Ну, многие их странности можно как–то объяснить, понять. Не пьют вино… так а на что особенно пить–то? Семья большая, мать получает в своей библиотеке рублей сто, не больше. Это–то можно понять. И все же какие–то они все не от мира сего… С причудами… Взять хотя бы Сережу.
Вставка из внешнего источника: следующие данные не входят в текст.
-- ==== Sys2Proof/Decode.lean ====
section
/-! DEFINITION. Decoding (R162, R169, R175, R177, R179, R180 to R182, Tables 9.1 to 9.26), total on any bytes, and
after it the encoder, written from the same tables. A slot word that is no operation is refused by the number of the
check of R179 it fails. -/

namespace Sys2Proof

open Sys2Proof.Machine

/-- What a slot word decodes to: an operation, or the check of R179 it fails. -/
inductive SlotDecoded where
  | ok (i : Instr)
  | ill (check : Nat)
  deriving DecidableEq, Repr

/-- A bundle (R162): its header, its long-immediate word and its operations, in mask order. -/
structure Bundle where
  header : BitVec 32
  imm    : BitVec 32
  ops    : List (Slot × Instr)
  deriving DecidableEq, Repr

/-- What bytes decode to as a bundle: a bundle and the bytes after it, a check of R179 that fails (with the slot, 15
for the header), or too few bytes. -/
inductive Decoded where
  | bundle (b : Bundle) (rest : List Byte)
  | ill (check slot : Nat)
  | short
  deriving DecidableEq, Repr

/-- Bits [l + n - 1 : l] of a word. -/
def fld (w : Word) (l n : Nat) : BitVec n := w.extractLsb' l n

/-- The fields of a slot C word (Table 9.6). -/
def unpackC (w : Word) : CW :=
  { pred := fld w 8 7, sense := w.getLsbD 15,
    imm24 := fld w 40 24, fb := fld w 32 8, fa := fld w 24 8, kin := fld w 16 7 }

/-- The fields of a slot A or B word (Table 9.7). -/
def unpackAB (slotB : Bool) (w : Word) : ABW :=
  { slotB := slotB, pred := fld w 8 7, sense := w.getLsbD 15,
    imm15 := fld w 49 15, type := fld w 44 5, immf := w.getLsbD 43, rel := w.getLsbD 42, hold2 := w.getLsbD 41, hold1 := w.getLsbD 40, src2 := fld w 32 8, src1 := fld w 24 8, dst := fld w 16 8 }

/-- The fields of a slot V word (Table 9.8). -/
def unpackV (w : Word) : VW :=
  { pred := fld w 8 7, sense := w.getLsbD 15,
    type2 := fld w 57 5, type := fld w 52 5, rel := w.getLsbD 51, hold3 := w.getLsbD 50, hold2 := w.getLsbD 49, hold1 := w.getLsbD 48, src3 := fld w 40 8, src2 := fld w 32 8, src1 := fld w 24 8, dst := fld w 16 8 }

/-- The fields of a slot M word (Table 9.9). -/
def unpackM (w : Word) : MW :=
  { pred := fld w 8 7, sense := w.getLsbD 15,
    cap := fld w 51 3, mode := fld w 49 2, rout := fld w 43 6, rel := w.getLsbD 42, hold2 := w.getLsbD 41, hold1 := w.getLsbD 40, src2 := fld w 32 8, src1 := fld w 24 8, tgt := fld w 16 8 }

/-- The fields of a slot L word (Table 9.10). -/
def unpackL (w : Word) : LW :=
  { pred := fld w 8 7, sense := w.getLsbD 15,
    off8 := fld w 56 8, type := fld w 51 5, rel := w.getLsbD 50, holdx := w.getLsbD 49, holdb := w.getLsbD 48, kin := fld w 40 7, index := fld w 32 8, base := fld w 24 8, dst := fld w 16 8 }

/-- The fields of a slot W word (Table 9.11). -/
def unpackW (w : Word) : WW :=
  { pred := fld w 8 7, sense := w.getLsbD 15,
    off8 := fld w 56 8, type := fld w 51 5, rel := w.getLsbD 50, holdx := w.getLsbD 49, holdb := w.getLsbD 48, holdd := w.getLsbD 47, kin := fld w 40 7, index := fld w 32 8, base := fld w 24 8, data := fld w 16 8 }

/-- The fields of a slot E word (Table 9.12). -/
def unpackE (w : Word) : EW :=
  { pred := fld w 8 7, sense := w.getLsbD 15,
    extf := w.getLsbD 63, rel := w.getLsbD 62, holdb := w.getLsbD 61, holda := w.getLsbD 60, opb := fld w 52 8, opa := fld w 44 8, kin2 := fld w 37 7, kin1 := fld w 30 7, kin0 := fld w 23 7, kout := fld w 16 7 }

/-- The fields of a slot X word (Table 9.13). -/
def unpackX (w : Word) : XW :=
  { pred := fld w 8 7, sense := w.getLsbD 15,
    type2 := fld w 48 5, type := fld w 43 5, rel := w.getLsbD 42, hold2 := w.getLsbD 41, hold1 := w.getLsbD 40, src2 := fld w 32 8, src1 := fld w 24 8, dst := fld w 16 8 }

/-- The fields of a micro-op word (Table 9.15). -/
def unpackMop (w : Word) : MopW :=
  { ctr := fld w 8 2, parm := fld w 12 3, target := fld w 16 10, imm16 := fld w 32 16 }

/-- Are the reserved bits of a slot word zero (Tables 9.6 to 9.13)? -/
def reservedZero (sl : Slot) (w : Word) : Bool :=
  match sl with
  | .C => !w.getLsbD 23
  | .V => fld w 62 2 == 0
  | .M => fld w 54 10 == 0
  | .L => !w.getLsbD 47
  | .X => fld w 53 11 == 0
  | _ => true

/-- Slot C opcodes (Table 9.18). The writes of registers 0x10, 0x1C and 0x1D have rows of their own. -/
def opC (op : Nat) (w : CW) : Option Instr :=
  match op with
  | 0x01 => some (.br w)
  | 0x02 => some (.bri w)
  | 0x03 => some (.call w)
  | 0x04 => some (.calli w)
  | 0x05 => some (.ret w)
  | 0x06 => some (.loop w)
  | 0x07 => some (.exit w)
  | 0x08 => some (.yield w)
  | 0x09 => some (.wait w)
  | 0x0A => some (.trap w)
  | 0x10 => some (.sysrd w)
  | 0x11 => some (if w.imm24 == 0x10 then .govloadWrite w else if w.imm24 == 0x1C then .tretpcWrite w
      else if w.imm24 == 0x1D then .tstatWrite w else .syswr w)
  | 0x12 => some (.tret w)
  | 0x18 => some (.ownset w)
  | 0x19 => some (.ownlat w)
  | 0x1A => some (.ownbkt w)
  | 0x1B => some (.ownrd w)
  | 0x1C => some (.wayset w)
  | 0x1D => some (.occrd w)
  | 0x1E => some (.whlset w)
  | 0x1F => some (.tlbinv w)
  | 0x20 => some (.mswr w)
  | 0x21 => some (.rtset w)
  | 0x22 => some (.rngset w)
  | 0x28 => some (.partset w)
  | 0x29 => some (.partcol w)
  | 0x2A => some (.partslc w)
  | 0x2B => some (.partchn w)
  | 0x2C => some (.partlnk w)
  | 0x2D => some (.ownasgn w)
  | 0x2E => some (.tenset w)
  | 0x2F => some (.genadv w)
  | 0x30 => some (.errinj w)
  | 0x31 => some (.selftst w)
  | 0x32 => some (.ctxstop w)
  | 0x33 => some (.frmset w)
  | _ => none

/-- Slot A and B opcodes (Table 9.19). -/
def opAB (op : Nat) (w : ABW) : Option Instr :=
  match op with
  | 0x01 => some (.mov w)
  | 0x02 => some (.add w)
  | 0x03 => some (.sub w)
  | 0x04 => some (.mul w)
  | 0x05 => some (.mulh w)
  | 0x06 => some (.div w)
  | 0x07 => some (.rem w)
  | 0x08 => some (.and w)
  | 0x09 => some (.or w)
  | 0x0A => some (.xor w)
  | 0x0B => some (.shl w)
  | 0x0C => some (.shr w)
  | 0x0D => some (.min w)
  | 0x0E => some (.max w)
  | 0x0F => some (.adds w)
  | 0x10 => some (.subs w)
  | 0x11 => some (.cmp w)
  | 0x12 => some (.sel w)
  | 0x13 => some (.clz w)
  | 0x14 => some (.popc w)
  | 0x15 => some (.ext w)
  | 0x40 => if w.slotB then some (.adr w) else none
  | 0x41 => if w.slotB then some (.agbase w) else none
  | 0x42 => if w.slotB then some (.agdim w) else none
  | 0x43 => if w.slotB then some (.agidx w) else none
  | 0x44 => if w.slotB then some (.agind w) else none
  | 0x45 => if w.slotB then some (.agmode w) else none
  | 0x46 => if w.slotB then some (.agrd w) else none
  | 0x47 => if w.slotB then some (.agclr w) else none
  | 0x48 => if w.slotB then some (.mpset w) else none
  | 0x49 => if w.slotB then some (.mprd w) else none
  | _ => none

/-- Slot V opcodes (Table 9.20). -/
def opV (op : Nat) (w : VW) : Option Instr :=
  match op with
  | 0x01 => some (.vmov w)
  | 0x02 => some (.vbcast w)
  | 0x03 => some (.vadd w)
  | 0x04 => some (.vsub w)
  | 0x05 => some (.vmul w)
  | 0x06 => some (.vfma w)
  | 0x07 => some (.vfms w)
  | 0x08 => some (.vdiv w)
  | 0x09 => some (.vmin w)
  | 0x0A => some (.vmax w)
  | 0x0B => some (.vabs w)
  | 0x0C => some (.vneg w)
  | 0x0D => some (.vsqrt w)
  | 0x0E => some (.vrcp w)
  | 0x0F => some (.vrsqrt w)
  | 0x10 => some (.vexp2 w)
  | 0x11 => some (.vlog2 w)
  | 0x12 => some (.vszadd w)
  | 0x13 => some (.vcmp w)
  | 0x14 => some (.vsel w)
  | 0x15 => some (.vand w)
  | 0x16 => some (.vor w)
  | 0x17 => some (.vxor w)
  | 0x18 => some (.vnot w)
  | 0x19 => some (.vshl w)
  | 0x1A => some (.vshr w)
  | 0x1B => some (.vadds w)
  | 0x1C => some (.vsubs w)
  | 0x1D => some (.vmulh w)
  | 0x1E => some (.vcvt w)
  | 0x1F => some (.vrsum w)
  | 0x20 => some (.vrmax w)
  | 0x21 => some (.vrmin w)
  | 0x22 => some (.vperm w)
  | 0x23 => some (.vrot w)
  | 0x24 => some (.vextr w)
  | 0x25 => some (.vins w)
  | 0x26 => some (.viota w)
  | 0x27 => some (.pand w)
  | 0x28 => some (.por w)
  | 0x29 => some (.pxor w)
  | 0x2A => some (.pnot w)
  | 0x2B => some (.pmov w)
  | 0x2C => some (.pcnt w)
  | 0x2D => some (.pfirst w)
  | _ => none

/-- Slot M opcodes (Table 9.22). -/
def opM (op : Nat) (w : MW) : Option Instr :=
  match op with
  | 0x01 => some (.mcall w)
  | 0x02 => some (.accget w)
  | 0x03 => some (.accput w)
  | 0x04 => some (.accclr w)
  | 0x05 => some (.accmov w)
  | 0x06 => some (.accst w)
  | 0x07 => some (.latget w)
  | 0x08 => some (.latput w)
  | 0x09 => some (.latld w)
  | 0x0A => some (.accrd w)
  | _ => none

/-- Slot W opcodes (Table 9.21). -/
def opW (op : Nat) (w : WW) : Option Instr :=
  match op with
  | 0x01 => some (.st w)
  | 0x02 => some (.stsc w)
  | 0x03 => some (.vst w)
  | 0x04 => some (.vsts w)
  | 0x05 => some (.tst w)
  | 0x06 => some (.tsts w)
  | 0x07 => some (.pst w)
  | 0x08 => some (.mark w)
  | 0x09 => some (.stnt w)
  | _ => none

/-- Slot X opcodes (Table 9.25). -/
def opX (op : Nat) (w : XW) : Option Instr :=
  match op with
  | 0x01 => some (.xexp w)
  | 0x02 => some (.xtrn w)
  | 0x03 => some (.xcvt w)
  | 0x04 => some (.xqnt w)
  | 0x05 => some (.shseal w)
  | 0x06 => some (.shfree w)
  | 0x07 => some (.xratio w)
  | 0x08 => some (.xred w)
  | _ => none

/-- Slot L opcodes (Table 9.21); 0xF0 to 0xFE are the hints. -/
def opL (op : Nat) (w : LW) (raw : Word) : Option Instr :=
  match op with
  | 0x01 => some (.ld w)
  | 0x02 => some (.ldsc w)
  | 0x03 => some (.vld w)
  | 0x04 => some (.vldg w)
  | 0x05 => some (.tld w)
  | 0x06 => some (.tldg w)
  | 0x07 => some (.pld w)
  | 0x08 => some (.pfh w)
  | 0x09 => some (.pfhx w)
  | n => if 0xF0 ≤ n ∧ n ≤ 0xFE then some (.lSlotHint (fld raw 0 4) (fld raw 8 56)) else none

/-- Slot E opcodes (Tables 9.23, 9.24). -/
def opE (op : Nat) (w : EW) : Option Instr :=
  match op with
  | 0x01 => some (.copyMemToTile w)
  | 0x02 => some (.copyTileToMem w)
  | 0x03 => some (.copyTileToTile w)
  | 0x04 => some (.copyMemToMem w)
  | 0x05 => some (.mcast w)
  | 0x06 => some (.copyh w)
  | 0x08 => some (.talloc w)
  | 0x09 => some (.tfree w)
  | 0x0A => some (.launch w)
  | 0x0B => some (.racq w)
  | 0x0C => some (.rrel w)
  | 0x10 => some (.barCore w)
  | 0x11 => some (.barQuad w)
  | 0x12 => some (.barStack w)
  | 0x13 => some (.barPkg w)
  | 0x14 => some (.barPod w)
  | 0x18 => some (.tmmatch w)
  | 0x19 => some (.tmmerge w)
  | 0x1A => some (.tmunmrg w)
  | 0x1B => some (.tmcomp w)
  | 0x1C => some (.tmfree w)
  | 0x1D => some (.tmsize w)
  | 0x20 => some (.smopen w)
  | 0x21 => some (.smpush w)
  | 0x22 => some (.smfeed w)
  | 0x23 => some (.smlimit w)
  | 0x24 => some (.smend w)
  | 0x25 => some (.smdrain w)
  | 0x80 => some (.acwAdd .i32 w)
  | 0x81 => some (.acwAdd .n32 w)
  | 0x82 => some (.acwAdd .i64 w)
  | 0x83 => some (.acwAdd .n64 w)
  | 0x84 => some (.acwAdd .f32 w)
  | 0x85 => some (.acwAdd .f16 w)
  | 0x86 => some (.acwAdd .bf16 w)
  | 0x87 => some (.acwMin .i32 w)
  | 0x88 => some (.acwMin .n32 w)
  | 0x89 => some (.acwMin .i64 w)
  | 0x8A => some (.acwMin .n64 w)
  | 0x8B => some (.acwMin .f32 w)
  | 0x8C => some (.acwMin .f16 w)
  | 0x8D => some (.acwMin .bf16 w)
  | 0x8E => some (.acwMax .i32 w)
  | 0x8F => some (.acwMax .n32 w)
  | 0x90 => some (.acwMax .i64 w)
  | 0x91 => some (.acwMax .n64 w)
  | 0x92 => some (.acwMax .f32 w)
  | 0x93 => some (.acwMax .f16 w)
  | 0x94 => some (.acwMax .bf16 w)
  | 0x95 => some (.acwAnd .n32 w)
  | 0x96 => some (.acwAnd .n64 w)
  | 0x97 => some (.acwOr .n32 w)
  | 0x98 => some (.acwOr .n64 w)
  | 0x99 => some (.acwXor .n32 w)
  | 0x9A => some (.acwXor .n64 w)
  | 0x9B => some (.acwSwap .n32 w)
  | 0x9C => some (.acwSwap .n64 w)
  | 0x9D => some (.acwCas .n32 w)
  | 0x9E => some (.acwCas .n64 w)
  | 0xA0 => some (.acwfAdd .i32 w)
  | 0xA1 => some (.acwfAdd .n32 w)
  | 0xA2 => some (.acwfAdd .i64 w)
  | 0xA3 => some (.acwfAdd .n64 w)
  | 0xA4 => some (.acwfAdd .f32 w)
  | 0xA5 => some (.acwfAdd .f16 w)
  | 0xA6 => some (.acwfAdd .bf16 w)
  | 0xA7 => some (.acwfMin .i32 w)
  | 0xA8 => some (.acwfMin .n32 w)
  | 0xA9 => some (.acwfMin .i64 w)
  | 0xAA => some (.acwfMin .n64 w)
  | 0xAB => some (.acwfMin .f32 w)
  | 0xAC => some (.acwfMin .f16 w)
  | 0xAD => some (.acwfMin .bf16 w)
  | 0xAE => some (.acwfMax .i32 w)
  | 0xAF => some (.acwfMax .n32 w)
  | 0xB0 => some (.acwfMax .i64 w)
  | 0xB1 => some (.acwfMax .n64 w)
  | 0xB2 => some (.acwfMax .f32 w)
  | 0xB3 => some (.acwfMax .f16 w)
  | 0xB4 => some (.acwfMax .bf16 w)
  | 0xB5 => some (.acwfAnd .n32 w)
  | 0xB6 => some (.acwfAnd .n64 w)
  | 0xB7 => some (.acwfOr .n32 w)
  | 0xB8 => some (.acwfOr .n64 w)
  | 0xB9 => some (.acwfXor .n32 w)
  | 0xBA => some (.acwfXor .n64 w)
  | 0xBB => some (.acwfSwap .n32 w)
  | 0xBC => some (.acwfSwap .n64 w)
  | 0xBD => some (.acwfCas .n32 w)
  | 0xBE => some (.acwfCas .n64 w)
  | _ => none

/-- Micro-op codes (Table 9.26). -/
def opMop (op : Nat) (w : MopW) : Option Instr :=
  match op with
  | 0x01 => some (.ktile w)
  | 0x02 => some (.fetcha w)
  | 0x03 => some (.fetchb w)
  | 0x04 => some (.lata w)
  | 0x05 => some (.latb w)
  | 0x06 => some (.groups w)
  | 0x07 => some (.stepa w)
  | 0x08 => some (.stepb w)
  | 0x09 => some (.scalea w)
  | 0x0A => some (.scaleb w)
  | 0x0B => some (.accsel w)
  | 0x0C => some (.filla w)
  | 0x0D => some (.fillb w)
  | 0x0E => some (.cntset w)
  | 0x0F => some (.cntdec w)
  | 0x10 => some (.jnz w)
  | 0x11 => some (.jmp w)
  | 0x12 => some (.parmrd w)
  | 0x13 => some (.done w)
  | 0x14 => some (.nopm w)
  | _ => none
Ведь только подумать — дружат со школьных лет, и он не только ни разу не поцеловал Лину, но даже руки–то ее ни разу не коснулся…

«Стальная выдержка, черт побери, у юноши!.. — Климов чувствовал, как поднимается в нем приятная волна злорадства. — Скорее же всего, не выдержка, а со здоровьем у него не ладно… Ненормальный он, ваш «Сережа“, явно ненормальный!.. Да и по внешнему виду… сморчок! Подумал бы своей башкой — куда лезет, чего добивается!.. Тут мужчина нужен, черт побери, а не такое тщедушное создание, как этот Сережа!»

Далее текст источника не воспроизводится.